Search the entries below for the word "nothing", then copy each line in which it is found.

Available data:
*-*-*
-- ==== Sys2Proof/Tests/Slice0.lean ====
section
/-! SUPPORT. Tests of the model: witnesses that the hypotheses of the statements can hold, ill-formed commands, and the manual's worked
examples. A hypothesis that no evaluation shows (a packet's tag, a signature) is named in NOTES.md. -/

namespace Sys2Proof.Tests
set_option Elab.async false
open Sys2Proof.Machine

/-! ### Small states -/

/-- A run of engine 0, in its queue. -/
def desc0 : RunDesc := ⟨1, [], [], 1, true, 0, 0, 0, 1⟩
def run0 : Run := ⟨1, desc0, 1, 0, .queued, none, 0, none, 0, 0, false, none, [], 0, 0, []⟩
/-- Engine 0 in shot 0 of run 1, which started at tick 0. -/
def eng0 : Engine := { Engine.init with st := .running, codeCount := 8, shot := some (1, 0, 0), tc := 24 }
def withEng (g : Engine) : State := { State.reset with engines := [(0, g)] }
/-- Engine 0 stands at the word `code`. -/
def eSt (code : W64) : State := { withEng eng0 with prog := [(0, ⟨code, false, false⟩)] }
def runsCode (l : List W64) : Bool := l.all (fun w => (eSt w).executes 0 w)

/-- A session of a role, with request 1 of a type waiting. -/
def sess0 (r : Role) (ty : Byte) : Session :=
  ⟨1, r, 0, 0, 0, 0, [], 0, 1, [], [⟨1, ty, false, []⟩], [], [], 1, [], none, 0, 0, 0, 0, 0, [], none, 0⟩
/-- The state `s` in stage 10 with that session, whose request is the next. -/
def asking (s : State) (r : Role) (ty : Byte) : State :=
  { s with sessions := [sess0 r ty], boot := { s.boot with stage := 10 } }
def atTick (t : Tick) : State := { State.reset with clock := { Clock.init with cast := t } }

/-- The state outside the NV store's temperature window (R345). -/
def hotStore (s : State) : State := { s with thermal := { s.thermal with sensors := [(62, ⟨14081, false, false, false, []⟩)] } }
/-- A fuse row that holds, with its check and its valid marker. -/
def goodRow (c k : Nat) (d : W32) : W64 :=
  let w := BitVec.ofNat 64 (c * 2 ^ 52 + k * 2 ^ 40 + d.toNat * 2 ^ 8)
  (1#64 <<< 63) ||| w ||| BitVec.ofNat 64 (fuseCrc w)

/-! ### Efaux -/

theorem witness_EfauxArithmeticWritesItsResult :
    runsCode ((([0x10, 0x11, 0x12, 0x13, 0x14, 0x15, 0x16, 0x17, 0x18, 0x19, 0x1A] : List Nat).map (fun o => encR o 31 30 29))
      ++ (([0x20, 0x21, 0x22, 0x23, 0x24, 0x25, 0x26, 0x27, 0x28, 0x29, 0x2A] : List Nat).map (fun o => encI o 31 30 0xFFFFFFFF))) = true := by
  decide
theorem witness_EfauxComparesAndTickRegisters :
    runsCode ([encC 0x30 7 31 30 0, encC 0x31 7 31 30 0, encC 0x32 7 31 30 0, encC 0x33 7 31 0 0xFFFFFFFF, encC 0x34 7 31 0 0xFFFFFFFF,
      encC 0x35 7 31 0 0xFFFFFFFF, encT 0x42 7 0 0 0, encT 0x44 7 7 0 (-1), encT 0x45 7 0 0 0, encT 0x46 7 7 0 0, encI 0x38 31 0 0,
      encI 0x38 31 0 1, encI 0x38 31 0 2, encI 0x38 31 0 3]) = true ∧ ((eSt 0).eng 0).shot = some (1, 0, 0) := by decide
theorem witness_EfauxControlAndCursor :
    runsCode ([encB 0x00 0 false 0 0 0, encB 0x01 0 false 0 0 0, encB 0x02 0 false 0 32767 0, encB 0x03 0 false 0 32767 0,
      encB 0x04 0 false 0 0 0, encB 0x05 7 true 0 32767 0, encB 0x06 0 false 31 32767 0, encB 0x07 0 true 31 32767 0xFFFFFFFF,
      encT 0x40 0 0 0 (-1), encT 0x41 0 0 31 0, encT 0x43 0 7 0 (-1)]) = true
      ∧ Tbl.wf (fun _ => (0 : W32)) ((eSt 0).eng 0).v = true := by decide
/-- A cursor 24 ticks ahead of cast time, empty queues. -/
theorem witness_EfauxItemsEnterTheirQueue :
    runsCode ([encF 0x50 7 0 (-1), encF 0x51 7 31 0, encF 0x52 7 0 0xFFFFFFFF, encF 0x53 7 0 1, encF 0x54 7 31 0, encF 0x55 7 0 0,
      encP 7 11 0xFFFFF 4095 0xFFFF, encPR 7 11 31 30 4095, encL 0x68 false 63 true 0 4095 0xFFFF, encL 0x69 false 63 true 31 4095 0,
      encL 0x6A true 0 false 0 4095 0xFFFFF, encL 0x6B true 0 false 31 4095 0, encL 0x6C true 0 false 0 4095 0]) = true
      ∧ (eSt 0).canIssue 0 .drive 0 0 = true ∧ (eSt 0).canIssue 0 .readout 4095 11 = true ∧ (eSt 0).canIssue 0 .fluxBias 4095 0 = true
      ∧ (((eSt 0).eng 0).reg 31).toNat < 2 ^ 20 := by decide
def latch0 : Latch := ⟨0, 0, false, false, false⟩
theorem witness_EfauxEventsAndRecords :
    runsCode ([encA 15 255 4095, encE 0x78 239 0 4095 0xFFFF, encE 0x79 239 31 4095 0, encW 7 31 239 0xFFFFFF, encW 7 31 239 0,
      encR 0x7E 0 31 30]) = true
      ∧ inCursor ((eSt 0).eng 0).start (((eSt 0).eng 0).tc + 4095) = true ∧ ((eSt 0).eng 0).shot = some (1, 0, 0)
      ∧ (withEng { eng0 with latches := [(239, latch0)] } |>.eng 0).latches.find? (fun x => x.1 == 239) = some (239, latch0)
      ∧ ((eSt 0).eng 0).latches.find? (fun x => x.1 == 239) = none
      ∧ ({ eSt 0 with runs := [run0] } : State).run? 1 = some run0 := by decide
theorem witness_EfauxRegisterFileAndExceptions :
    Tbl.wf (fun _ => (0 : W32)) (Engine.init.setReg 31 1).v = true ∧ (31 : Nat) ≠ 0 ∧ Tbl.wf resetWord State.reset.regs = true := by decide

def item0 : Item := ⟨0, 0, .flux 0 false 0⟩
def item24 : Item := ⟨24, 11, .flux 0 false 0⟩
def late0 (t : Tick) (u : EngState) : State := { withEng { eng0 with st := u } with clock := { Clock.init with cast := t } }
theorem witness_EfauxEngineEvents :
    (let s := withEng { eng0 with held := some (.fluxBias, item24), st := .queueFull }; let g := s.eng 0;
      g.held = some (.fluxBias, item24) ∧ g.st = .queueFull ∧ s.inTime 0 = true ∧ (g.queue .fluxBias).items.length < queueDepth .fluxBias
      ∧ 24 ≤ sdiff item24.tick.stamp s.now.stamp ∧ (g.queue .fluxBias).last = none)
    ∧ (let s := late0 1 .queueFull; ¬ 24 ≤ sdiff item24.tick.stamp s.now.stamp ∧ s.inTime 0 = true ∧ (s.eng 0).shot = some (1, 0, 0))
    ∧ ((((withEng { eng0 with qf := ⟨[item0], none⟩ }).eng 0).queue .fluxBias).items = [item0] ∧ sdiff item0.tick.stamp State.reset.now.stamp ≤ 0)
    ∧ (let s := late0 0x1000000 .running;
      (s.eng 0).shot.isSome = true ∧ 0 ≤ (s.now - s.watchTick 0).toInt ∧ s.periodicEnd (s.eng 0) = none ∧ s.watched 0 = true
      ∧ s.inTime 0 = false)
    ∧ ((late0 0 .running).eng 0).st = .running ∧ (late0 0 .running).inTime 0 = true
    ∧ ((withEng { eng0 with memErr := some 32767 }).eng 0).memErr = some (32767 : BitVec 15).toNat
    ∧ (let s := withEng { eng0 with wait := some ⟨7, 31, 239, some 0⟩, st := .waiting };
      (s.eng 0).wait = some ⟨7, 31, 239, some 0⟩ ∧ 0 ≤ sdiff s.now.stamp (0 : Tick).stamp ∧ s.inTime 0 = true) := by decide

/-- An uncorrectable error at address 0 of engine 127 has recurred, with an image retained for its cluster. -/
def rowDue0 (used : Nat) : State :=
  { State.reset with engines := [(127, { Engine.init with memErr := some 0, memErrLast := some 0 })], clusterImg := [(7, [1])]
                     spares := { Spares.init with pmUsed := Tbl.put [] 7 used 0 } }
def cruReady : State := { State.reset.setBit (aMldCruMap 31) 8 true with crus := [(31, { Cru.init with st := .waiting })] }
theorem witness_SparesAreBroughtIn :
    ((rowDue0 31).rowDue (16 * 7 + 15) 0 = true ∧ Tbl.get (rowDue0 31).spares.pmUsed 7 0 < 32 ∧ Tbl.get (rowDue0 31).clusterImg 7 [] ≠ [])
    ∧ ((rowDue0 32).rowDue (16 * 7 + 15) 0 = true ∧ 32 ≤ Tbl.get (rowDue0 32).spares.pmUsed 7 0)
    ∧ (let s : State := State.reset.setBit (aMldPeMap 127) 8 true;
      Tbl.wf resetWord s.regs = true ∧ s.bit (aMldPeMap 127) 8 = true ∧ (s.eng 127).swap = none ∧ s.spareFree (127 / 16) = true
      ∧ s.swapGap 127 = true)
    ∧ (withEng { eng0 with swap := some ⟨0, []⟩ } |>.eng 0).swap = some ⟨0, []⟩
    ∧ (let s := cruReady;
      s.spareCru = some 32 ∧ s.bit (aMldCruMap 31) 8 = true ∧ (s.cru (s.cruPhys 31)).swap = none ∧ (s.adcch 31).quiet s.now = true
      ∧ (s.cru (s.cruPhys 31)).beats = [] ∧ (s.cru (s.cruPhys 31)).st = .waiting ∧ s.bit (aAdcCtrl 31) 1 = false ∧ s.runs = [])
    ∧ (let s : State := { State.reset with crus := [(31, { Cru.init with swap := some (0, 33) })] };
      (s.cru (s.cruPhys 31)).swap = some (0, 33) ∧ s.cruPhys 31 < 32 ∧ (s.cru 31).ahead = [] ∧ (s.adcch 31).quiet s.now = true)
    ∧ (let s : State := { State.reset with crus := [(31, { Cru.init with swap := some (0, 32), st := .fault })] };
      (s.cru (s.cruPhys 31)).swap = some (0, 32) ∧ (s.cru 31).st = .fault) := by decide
*-*-*
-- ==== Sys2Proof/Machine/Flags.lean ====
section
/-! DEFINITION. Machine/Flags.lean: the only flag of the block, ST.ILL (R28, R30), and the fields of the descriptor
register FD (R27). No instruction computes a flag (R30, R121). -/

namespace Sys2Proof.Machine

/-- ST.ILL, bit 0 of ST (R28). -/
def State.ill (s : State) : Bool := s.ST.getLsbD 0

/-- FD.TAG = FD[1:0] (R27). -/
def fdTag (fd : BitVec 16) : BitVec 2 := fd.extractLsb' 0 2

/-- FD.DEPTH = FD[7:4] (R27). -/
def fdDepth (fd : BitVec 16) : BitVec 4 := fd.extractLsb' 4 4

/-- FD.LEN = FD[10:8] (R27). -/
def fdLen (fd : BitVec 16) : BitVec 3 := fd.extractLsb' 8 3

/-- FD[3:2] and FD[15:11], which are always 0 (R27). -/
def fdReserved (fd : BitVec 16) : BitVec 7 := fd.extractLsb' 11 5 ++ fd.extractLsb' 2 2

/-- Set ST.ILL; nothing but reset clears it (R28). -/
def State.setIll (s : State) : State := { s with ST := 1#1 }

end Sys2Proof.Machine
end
*-*-*
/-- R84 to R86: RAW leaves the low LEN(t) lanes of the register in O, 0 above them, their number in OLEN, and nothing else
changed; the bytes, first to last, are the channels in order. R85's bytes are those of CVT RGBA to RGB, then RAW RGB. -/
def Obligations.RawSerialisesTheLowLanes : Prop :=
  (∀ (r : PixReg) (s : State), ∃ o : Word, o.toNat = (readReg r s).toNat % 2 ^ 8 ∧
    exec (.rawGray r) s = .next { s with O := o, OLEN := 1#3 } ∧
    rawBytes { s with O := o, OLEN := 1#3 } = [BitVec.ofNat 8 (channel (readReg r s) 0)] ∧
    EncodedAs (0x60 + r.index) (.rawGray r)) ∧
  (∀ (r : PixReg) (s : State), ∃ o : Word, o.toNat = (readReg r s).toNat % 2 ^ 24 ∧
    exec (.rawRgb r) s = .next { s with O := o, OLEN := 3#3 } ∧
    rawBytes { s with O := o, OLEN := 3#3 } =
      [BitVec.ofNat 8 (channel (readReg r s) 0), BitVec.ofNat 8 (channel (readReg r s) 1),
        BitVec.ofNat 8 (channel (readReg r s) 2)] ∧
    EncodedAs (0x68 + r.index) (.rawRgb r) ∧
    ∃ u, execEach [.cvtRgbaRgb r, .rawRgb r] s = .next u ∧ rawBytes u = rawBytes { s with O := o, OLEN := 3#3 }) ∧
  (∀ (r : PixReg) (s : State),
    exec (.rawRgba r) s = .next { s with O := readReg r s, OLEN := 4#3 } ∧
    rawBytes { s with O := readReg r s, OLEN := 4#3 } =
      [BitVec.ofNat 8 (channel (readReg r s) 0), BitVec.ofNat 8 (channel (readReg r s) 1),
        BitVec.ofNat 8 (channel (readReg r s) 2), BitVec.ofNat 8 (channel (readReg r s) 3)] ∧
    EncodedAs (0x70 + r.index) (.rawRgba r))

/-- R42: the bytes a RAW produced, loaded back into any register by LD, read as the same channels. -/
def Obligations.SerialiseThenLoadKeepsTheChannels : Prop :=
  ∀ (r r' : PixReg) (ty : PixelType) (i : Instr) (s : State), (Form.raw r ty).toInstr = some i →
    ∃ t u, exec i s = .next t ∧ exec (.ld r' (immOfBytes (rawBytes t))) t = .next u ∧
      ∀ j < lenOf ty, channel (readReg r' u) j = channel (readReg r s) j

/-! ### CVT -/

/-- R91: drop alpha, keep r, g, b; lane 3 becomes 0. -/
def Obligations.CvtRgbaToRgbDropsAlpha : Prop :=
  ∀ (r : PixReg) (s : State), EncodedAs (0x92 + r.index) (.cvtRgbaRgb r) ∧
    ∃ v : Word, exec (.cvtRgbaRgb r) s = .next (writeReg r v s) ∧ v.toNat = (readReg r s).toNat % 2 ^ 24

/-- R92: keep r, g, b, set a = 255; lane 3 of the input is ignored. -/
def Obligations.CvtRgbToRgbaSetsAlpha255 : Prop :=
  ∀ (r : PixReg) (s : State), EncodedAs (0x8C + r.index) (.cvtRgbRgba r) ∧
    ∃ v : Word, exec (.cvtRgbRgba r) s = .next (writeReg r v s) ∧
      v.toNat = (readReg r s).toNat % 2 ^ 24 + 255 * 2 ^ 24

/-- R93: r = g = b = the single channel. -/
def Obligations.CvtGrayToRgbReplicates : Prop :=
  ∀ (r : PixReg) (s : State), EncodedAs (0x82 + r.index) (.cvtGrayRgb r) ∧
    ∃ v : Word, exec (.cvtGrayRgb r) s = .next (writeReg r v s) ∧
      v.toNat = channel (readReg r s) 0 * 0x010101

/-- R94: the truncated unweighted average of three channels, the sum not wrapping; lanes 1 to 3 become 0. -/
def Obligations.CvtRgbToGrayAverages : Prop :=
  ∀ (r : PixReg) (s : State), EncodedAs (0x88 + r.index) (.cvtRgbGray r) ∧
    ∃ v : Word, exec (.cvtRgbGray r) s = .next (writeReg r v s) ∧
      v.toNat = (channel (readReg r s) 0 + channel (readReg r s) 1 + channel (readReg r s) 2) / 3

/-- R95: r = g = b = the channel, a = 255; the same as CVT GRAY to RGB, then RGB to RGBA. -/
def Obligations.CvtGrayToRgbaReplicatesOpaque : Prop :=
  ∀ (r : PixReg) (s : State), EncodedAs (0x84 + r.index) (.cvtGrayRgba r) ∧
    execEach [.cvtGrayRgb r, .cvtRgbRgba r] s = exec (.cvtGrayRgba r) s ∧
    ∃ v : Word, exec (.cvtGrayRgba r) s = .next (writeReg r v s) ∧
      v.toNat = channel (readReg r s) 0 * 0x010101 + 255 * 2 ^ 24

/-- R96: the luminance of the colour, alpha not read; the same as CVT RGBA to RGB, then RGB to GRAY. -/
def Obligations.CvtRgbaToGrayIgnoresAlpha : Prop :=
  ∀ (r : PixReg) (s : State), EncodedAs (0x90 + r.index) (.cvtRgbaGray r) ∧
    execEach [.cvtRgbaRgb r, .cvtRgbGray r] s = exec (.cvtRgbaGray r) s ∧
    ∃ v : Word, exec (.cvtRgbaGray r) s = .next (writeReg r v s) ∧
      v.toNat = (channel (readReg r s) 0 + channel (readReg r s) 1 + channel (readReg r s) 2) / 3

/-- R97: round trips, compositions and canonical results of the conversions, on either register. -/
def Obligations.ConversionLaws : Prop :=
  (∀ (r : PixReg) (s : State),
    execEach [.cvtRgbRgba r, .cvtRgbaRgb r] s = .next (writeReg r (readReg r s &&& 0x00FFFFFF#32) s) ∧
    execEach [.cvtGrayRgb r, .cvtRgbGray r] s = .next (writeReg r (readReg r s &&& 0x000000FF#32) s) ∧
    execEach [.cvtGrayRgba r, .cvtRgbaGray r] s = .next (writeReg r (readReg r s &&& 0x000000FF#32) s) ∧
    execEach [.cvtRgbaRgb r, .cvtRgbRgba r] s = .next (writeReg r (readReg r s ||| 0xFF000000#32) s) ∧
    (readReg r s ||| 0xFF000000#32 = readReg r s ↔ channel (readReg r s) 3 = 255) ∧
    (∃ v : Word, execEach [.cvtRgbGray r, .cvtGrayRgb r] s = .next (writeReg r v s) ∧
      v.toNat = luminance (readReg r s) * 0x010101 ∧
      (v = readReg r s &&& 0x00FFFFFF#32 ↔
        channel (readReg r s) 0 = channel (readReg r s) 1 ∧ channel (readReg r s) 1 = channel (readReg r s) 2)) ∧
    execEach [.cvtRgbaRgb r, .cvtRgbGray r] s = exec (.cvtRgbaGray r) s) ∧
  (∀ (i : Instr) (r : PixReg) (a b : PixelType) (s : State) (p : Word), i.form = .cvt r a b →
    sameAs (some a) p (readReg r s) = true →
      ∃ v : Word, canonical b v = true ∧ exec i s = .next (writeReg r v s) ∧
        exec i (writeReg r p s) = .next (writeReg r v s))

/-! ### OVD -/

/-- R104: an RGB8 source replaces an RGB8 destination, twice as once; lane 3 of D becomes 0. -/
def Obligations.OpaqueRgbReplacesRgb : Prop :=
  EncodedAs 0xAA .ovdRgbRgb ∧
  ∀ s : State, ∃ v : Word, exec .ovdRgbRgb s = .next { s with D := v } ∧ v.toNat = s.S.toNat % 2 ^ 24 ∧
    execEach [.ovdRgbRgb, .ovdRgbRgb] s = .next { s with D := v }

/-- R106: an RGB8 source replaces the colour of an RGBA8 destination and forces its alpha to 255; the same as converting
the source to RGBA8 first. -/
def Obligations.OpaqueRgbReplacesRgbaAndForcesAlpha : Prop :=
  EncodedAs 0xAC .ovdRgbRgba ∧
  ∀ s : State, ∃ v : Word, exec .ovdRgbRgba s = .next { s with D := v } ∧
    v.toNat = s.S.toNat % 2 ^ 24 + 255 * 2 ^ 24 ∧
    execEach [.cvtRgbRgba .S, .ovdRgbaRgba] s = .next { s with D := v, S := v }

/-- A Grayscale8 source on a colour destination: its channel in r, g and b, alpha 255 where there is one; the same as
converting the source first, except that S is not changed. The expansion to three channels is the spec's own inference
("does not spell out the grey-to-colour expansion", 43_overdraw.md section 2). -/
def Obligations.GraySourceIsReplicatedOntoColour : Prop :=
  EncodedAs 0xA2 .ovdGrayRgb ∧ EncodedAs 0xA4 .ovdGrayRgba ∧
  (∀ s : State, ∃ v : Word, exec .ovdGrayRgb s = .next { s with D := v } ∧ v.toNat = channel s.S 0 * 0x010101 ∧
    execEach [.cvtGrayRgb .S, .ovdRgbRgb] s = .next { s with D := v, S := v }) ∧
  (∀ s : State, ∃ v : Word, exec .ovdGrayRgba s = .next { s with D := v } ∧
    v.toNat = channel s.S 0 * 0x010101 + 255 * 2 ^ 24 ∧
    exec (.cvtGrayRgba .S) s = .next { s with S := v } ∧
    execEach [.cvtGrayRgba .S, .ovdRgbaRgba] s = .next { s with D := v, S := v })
*-*-*
Result for this exercise:
/-- Set ST.ILL; nothing but reset clears it (R28). -/
/-- R84 to R86: RAW leaves the low LEN(t) lanes of the register in O, 0 above them, their number in OLEN, and nothing else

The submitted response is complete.